From a health perspective, that has real value. Aerobic fitness is strongly associated with cardiovascular health, recovery capacity, and long term health outcomes. There is no question that endurance training improves an important part of human performance.

The issue is that endurance training alone has limited transfer when discussing functional training for everyday life.
Most endurance focused programs prioritize repetitive movement in a single pattern for extended durations. Running, for example, primarily develops forward locomotion and aerobic efficiency, but it does not develop high levels of force production, movement variability, or total-body strength.
As a result, many endurance athletes become highly efficient at sustaining effort while lacking:
Strength
Power
Explosiveness
Movement adaptability
This is where the limitation appears.
A person may be able to run long distances but struggle with physically demanding tasks that require lifting, carrying, bracing, or producing force quickly. Their conditioning is excellent, but their overall physical adaptability may still be limited.
That does not make endurance training bad. It simply makes it incomplete when viewed through the lens of functional training for everyday life.
Aerobic conditioning is an important component of functionality, but by itself it does not create a broadly capable physical system. The most functional approach is usually one that combines conditioning with strength, movement variability, and force production rather than relying on endurance alone.
Bodybuilding: Great for Muscle, Weak for Real World Function
Bodybuilding is extremely effective for building muscle mass and improving physique development. There is no debate there. Hypertrophy training works very well for increasing muscle size, improving muscular symmetry, and developing specific body parts through targeted isolation work.

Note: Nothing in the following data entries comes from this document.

-- ==== Sys2Proof/WellFormed.lean ====
section
/-! DEFINITION. Which terms of `Instr` stand for an instruction of the machine. Register, pair, condition, bit and
vector fields cannot be out of range by their types; what is left to check is the field value the table excludes, the
prefix marker and the rows with no mapping. -/

namespace Sys2Proof

/-- A row of format NONE: a byte of `ILLEGAL`, "no mapping" (spec/30_encoding.md R96). -/
def Instr.noMapping : Instr → Bool
  | .illegalD3 | .illegalDB | .illegalDD | .illegalE3 | .illegalE4 | .illegalEB | .illegalEC | .illegalED
  | .illegalF4 | .illegalFC | .illegalFD => true
  | _ => false

/-- The marker of the prefix byte, "not an instruction" (spec/44_orchestrator.md R293). -/
def Instr.isMarker : Instr → Bool
  | .prefixCb => true
  | _ => false

/-- The row's field values are those the table allows: `PUSH rr` and `POP rr` exclude pair code 3, whose words are the
rows `PUSH AF` and `POP AF` (R278 to R281). -/
def Instr.fieldsAllowed : Instr → Bool
  | .pushRr q | .popRr q => q != .af
  | _ => true

/-- An instruction: mapped, not the marker, and with allowed field values. -/
def Instr.wellFormed (i : Instr) : Bool :=
  !i.noMapping && !i.isMarker && i.fieldsAllowed

end Sys2Proof
end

To a certain degree, more muscle can absolutely improve function. More muscle mass generally increases force production potential, improves tissue resilience, and can help protect against injury and age related decline. Strength and muscle are valuable physical qualities.

The issue is that bodybuilding is usually performed in highly controlled and stable environments that have limited transfer to unpredictable real world movement. Most bodybuilding training prioritizes isolating muscles rather than integrating movement patterns. Machines, benches, cables, and fixed movement paths reduce the need for coordination, stabilization, and movement adaptability.
As a result, someone can become very muscular while still lacking:
Athleticism
Conditioning
Movement variability
Real world movement efficiency
This is why I would place bodybuilding near the bottom when discussing functional training for everyday life. It develops aesthetics exceptionally well, but aesthetics and functionality are not the same thing.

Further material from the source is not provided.